Aim of the task:
Below are entries; output exactly the lines from the one with "tokens := 23" to the one with "List.replicate 7 ⟨factoryTariff, 0⟩", both included, and nothing else.

Supplied information:
-- ==== Sys2Proof/Tests/Slice0.lean ====
section
/-! SUPPORT. Tests: ill-formed terms that the checks refuse, frames written out byte by byte, small steps of the manual's
worked cases, and states that meet the hypotheses of the statements. -/

namespace Sys2Proof.Tests

open Sys2Proof.Machine

/-! ## A small district -/

/-- Machine 214 in zone 7, at position 0, with 100 coins of room. -/
def reg214 : Registration := ⟨0, 7, .either, 100, 10, .both⟩

/-- Machine 214 Active in slot 7 of line A, with box 4417 and 640p in coins of 20p. -/
def m214 : MachineRecord :=
  { freshMachine 214 reg214 with
    link := .active ⟨.a, 7, 2⟩
    box := .installed 4417
    recorded := .installed 4417
    reconcileDue := false
    accepted := ⟨some 40335, some 23⟩
    tokens := 23
    tally := ⟨⟨0, 0, 0, 32, 0, 0, 0, 0⟩, 640, 0, 5, 32, some 40331, some 40335⟩ }

/-- Zone 7's tariff of the worked cases of 02. -/
def tariff7 : Tariff :=
  { params := ⟨50, 240, 25, 300, false⟩
    weekday := [⟨0, .free⟩, ⟨510, .charged 240⟩, ⟨720, .charged 360⟩, ⟨1110, .free⟩]
    saturday := [⟨0, .free⟩]
    sunday := [⟨0, .free⟩]
    special := [⟨0, .free⟩] }

/-- The zones of the district. -/
def zones7 : List ZoneEntry :=
  List.replicate 7 ⟨factoryTariff, 0⟩ ++ [⟨tariff7, 4⟩] ++ List.replicate 8 ⟨factoryTariff, 0⟩

/-- The district on Friday 10 April 2026 at 09:00, Running, line A before the uplink phase of slot 7. -/
def district : State :=
  { State.reset with
    power := .running
    clock := ⟨some ⟨⟨2026, 4, 10⟩, 540, 0⟩, .held, 1000, none, false, false⟩
    tariff := ⟨zones7, [], none, factoryGuard⟩
    cash := ⟨⟨1, 2, 5, 20, 50, 100, 200, 0⟩, 3, 2, 9000, none, none⟩
    machines := [m214]
    lineA := { freshLine with cycleOpen := true, phase := 14 } }

/-- The district with machine 214 changed. -/
def districtWith (m : MachineRecord) : State := { district with machines := [m] }

/-- A state with line A before a phase of its cycle. -/
def phased (k : Nat) (s : State) : State := { s with lineA := { s.lineA with phase := k } }

/-! ## Looking at one step -/

/-- What holds of the state that a command leaves. -/
def leaves (c : Instr) (s : State) (holds : State → Bool) : Bool :=
  match exec c s with
  | .next t => holds t
  | _ => false

/-- The state that a command leaves. -/
def after (c : Instr) (s : State) : State :=
  match exec c s with
  | .next t => t
  | _ => s

/-- What holds of machine 214 in a state. -/
def on214 (holds : MachineRecord → Bool) (s : State) : Bool := (s.machine? 214).any holds

/-- The link of machine 214 in the small district. -/
def fl214 : LinkFields := ⟨.a, 7, 2⟩

/-- The district at a minute of its Friday. -/
def districtAt (minute : Nat) : State :=
  { district with clock := { district.clock with time := some ⟨⟨2026, 4, 10⟩, minute, 0⟩ } }

/-! ## Ill-formed terms are refused -/

theorem test_wf_slot : (Instr.leave .a 0 214).wf = false ∧ (Instr.leave .a 33 214).wf = false := by decide
theorem test_wf_machine : (Instr.readMachine 65536).wf = false := by decide
theorem test_wf_window : (Instr.nothingHeard .a 33).wf = false := by decide
theorem test_wf_join : (Instr.join .a ⟨214, 3, 2 ^ 24, 0, 0⟩).wf = false := by decide
theorem test_wf_status_frame : (Instr.statusFrame .a 7 214 (List.replicate 16 1)).wf = false := by decide
theorem test_wf_quote : (Instr.quoteRequest .a 7 ⟨214, 256, 0, 1, 0⟩).wf = false := by decide
theorem test_wf_sale : (Instr.saleCommit .a 7 ⟨214, 1, 1, 0, 1, 0, List.replicate 16 ⟨0, 1⟩⟩).wf = false := by decide
theorem test_wf_rejected : (Instr.cabinetFrameRejected 16 [1]).wf = false := by decide
theorem test_wf_date : (Instr.specialDayAdd ⟨256, 1, 1⟩).wf = false := by decide
theorem test_wf_second : (Instr.setClock ⟨26, 4, 10⟩ 0 256).wf = false := by decide
theorem test_wf_bands : (Instr.pendingZone .off ⟨7, 0, 0, 0, 0, 0, 0, List.replicate 16 ⟨0, 0, 0⟩⟩).wf = false := by
  decide
theorem test_wf_band : (Instr.pendingZone .off ⟨7, 0, 0, 0, 0, 0, 0, [⟨0, 256, 0⟩]⟩).wf = false := by decide
theorem test_wf_permit : (Instr.permitDelete (2 ^ 32)).wf = false := by decide
theorem test_wf_option : (Instr.permitUpdate ⟨5, some 256, none, none, none⟩).wf = false := by decide
theorem test_wf_timers : (Instr.setTimers ⟨none, none, none, none, none, none, some 65536⟩).wf = false := by decide
theorem test_wf_enables : (Instr.setSlotEnable 0 (2 ^ 32)).wf = false := by decide
theorem test_wf_denominations : (Instr.setDenominations ⟨65536, 0, 0, 0, 0, 0, 0, 0⟩).wf = false := by decide
theorem test_wf_round : (Instr.roundOpen (List.replicate 128 1)).wf = false := by decide +kernel
theorem test_wf_close : (Instr.roundClose 1).wf = false := by decide

/-! ## Frames written out from 12 R203 and R204 -/

/-- The check value of this CRC over the digits 1 to 9. -/
theorem test_crc : crc16 [0x31, 0x32, 0x33, 0x34, 0x35, 0x36, 0x37, 0x38, 0x39] = 0x29B1#16 := by decide +kernel

theorem test_hear_join :
    uplinkCommand .a 0
        [0xC3, 0x0D, 0x01, 0x00, 0xD6, 0x03, 0x00, 0x9D, 0x8F, 0x00, 0x00, 0x02, 0x80, 0x11, 0x41, 0x50, 0x0B] =
      .join .a ⟨214, 3, 40335, 640, 4417⟩ := by decide +kernel
theorem test_hear_quote_after_noise :
    uplinkCommand .b 7
        [0x00, 0xC3, 0x0B, 0x04, 0x00, 0xD6, 0x01, 0x01, 0x00, 0x3C, 0x00, 0x53, 0xEF, 0x7C, 0xE2, 0xEA, 0xC3] =
      .quoteRequest .b 7 ⟨214, 1, 1, 60, 5500796⟩ := by decide +kernel
theorem test_hear_sale :
    uplinkCommand .a 7
        [0xC3, 0x13, 0x05, 0x00, 0xD6, 0x18, 0x00, 0x9D, 0x90, 0x00, 0x00, 0x78, 0x00, 0x00, 0x00, 0x00, 0x02, 0x05,
          0x01, 0x03, 0x01, 0xD3, 0x8C] =
      .saleCommit .a 7 ⟨214, 24, 40336, 0, 120, 0, [⟨5, 1⟩, ⟨3, 1⟩]⟩ := by decide +kernel
theorem test_hear_status :
    uplinkCommand .a 7 [0xC3, 0x06, 0x03, 0x00, 0xD6, 0x02, 0x02, 0x04, 0x59, 0x17] = .statusFrame .a 7 214 [2, 4] := by
  decide +kernel
theorem test_hear_box : uplinkCommand .a 7 [0xC3, 0x03, 0x06, 0x00, 0xD6, 0x06, 0x07] = .boxRemoved .a 7 214 := by decide +kernel
theorem test_hear_inserted :
    uplinkCommand .a 7 [0xC3, 0x05, 0x07, 0x00, 0xD6, 0x11, 0x41, 0x95, 0x56] = .boxInserted .a 7 214 4417 := by decide +kernel
theorem test_hear_leave : uplinkCommand .a 7 [0xC3, 0x03, 0x02, 0x00, 0xD6, 0xDA, 0xC7] = .leave .a 7 214 := by decide +kernel
/-- A wrong CRC, and a Join outside the call window. -/
theorem test_hear_nothing :
    uplinkCommand .a 7 [0xC3, 0x03, 0x02, 0x00, 0xD6, 0x00, 0x00] = .nothingHeard .a 7 ∧
      uplinkCommand .a 0 [0xC3, 0x03, 0x02, 0x00, 0xD6, 0xDA, 0xC7] = .nothingHeard .a 0 := by decide +kernel

theorem test_cabinet_status : cabinetCommand .service 16 [1, 0] = some (.status .service) := by decide
theorem test_cabinet_clock :
    cabinetCommand .off 72 [12, 6, 26, 4, 10, 0x02, 0x1C, 30, 0xEE] = some (.setClock ⟨26, 4, 10⟩ 540 30) := by decide
theorem test_cabinet_zone :
    cabinetCommand .off 144 [17, 16, 7, 0, 50, 0, 240, 25, 0x01, 0x2C, 0, 1, 1, 0, 0, 0, 0, 240] =
      some (.pendingZone .off ⟨7, 50, 240, 25, 300, 0, 1, [⟨0, 0, 240⟩]⟩) := by decide
theorem test_cabinet_permit :
    cabinetCommand .off 80 [20, 8, 0, 0x53, 0xEF, 0x7C, 0x09, 2, 0, 240] =
      some (.permitUpdate ⟨5500796, some 2, none, none, some 240⟩) := by decide
theorem test_cabinet_register :
    cabinetCommand .off 88 [23, 9, 0, 214, 7, 2, 0x04, 0xB0, 0, 100, 2] =
      some (.registerMachine ⟨214, 7, 2, 1200, 100, 2⟩) := by decide
theorem test_cabinet_timers :
    cabinetCommand .off 56 [30, 5, 0x41, 0, 30, 0, 9] =
      some (.setTimers ⟨some 30, none, none, none, none, none, some 9⟩) := by decide
theorem test_cabinet_round :
    cabinetCommand .off 56 [34, 5, 2, 0, 52, 0, 214] = some (.roundOpen [52, 214]) ∧
      cabinetCommand .off 24 [35, 1, 1] = some .roundCloseForced := by decide
theorem test_cabinet_flag : cabinetCommand .off 40 [31, 3, 0, 214, 2] = some (.setFlag 214 2) := by decide
/-- A transaction that does not end on a byte, one too short for its L, a wrong L, and no command of that code. -/
theorem test_cabinet_rejects :
    cabinetCommand .off 17 [1, 0] = none ∧ cabinetCommand .off 24 [13, 1] = none ∧
      cabinetCommand .off 32 [13, 2, 0, 0] = none ∧ cabinetCommand .off 16 [36, 0] = none := by decide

Expected answer:
    tokens := 23
    tally := ⟨⟨0, 0, 0, 32, 0, 0, 0, 0⟩, 640, 0, 5, 32, some 40331, some 40335⟩ }

/-- Zone 7's tariff of the worked cases of 02. -/
def tariff7 : Tariff :=
  { params := ⟨50, 240, 25, 300, false⟩
    weekday := [⟨0, .free⟩, ⟨510, .charged 240⟩, ⟨720, .charged 360⟩, ⟨1110, .free⟩]
    saturday := [⟨0, .free⟩]
    sunday := [⟨0, .free⟩]
    special := [⟨0, .free⟩] }

/-- The zones of the district. -/
def zones7 : List ZoneEntry :=
  List.replicate 7 ⟨factoryTariff, 0⟩ ++ [⟨tariff7, 4⟩] ++ List.replicate 8 ⟨factoryTariff, 0⟩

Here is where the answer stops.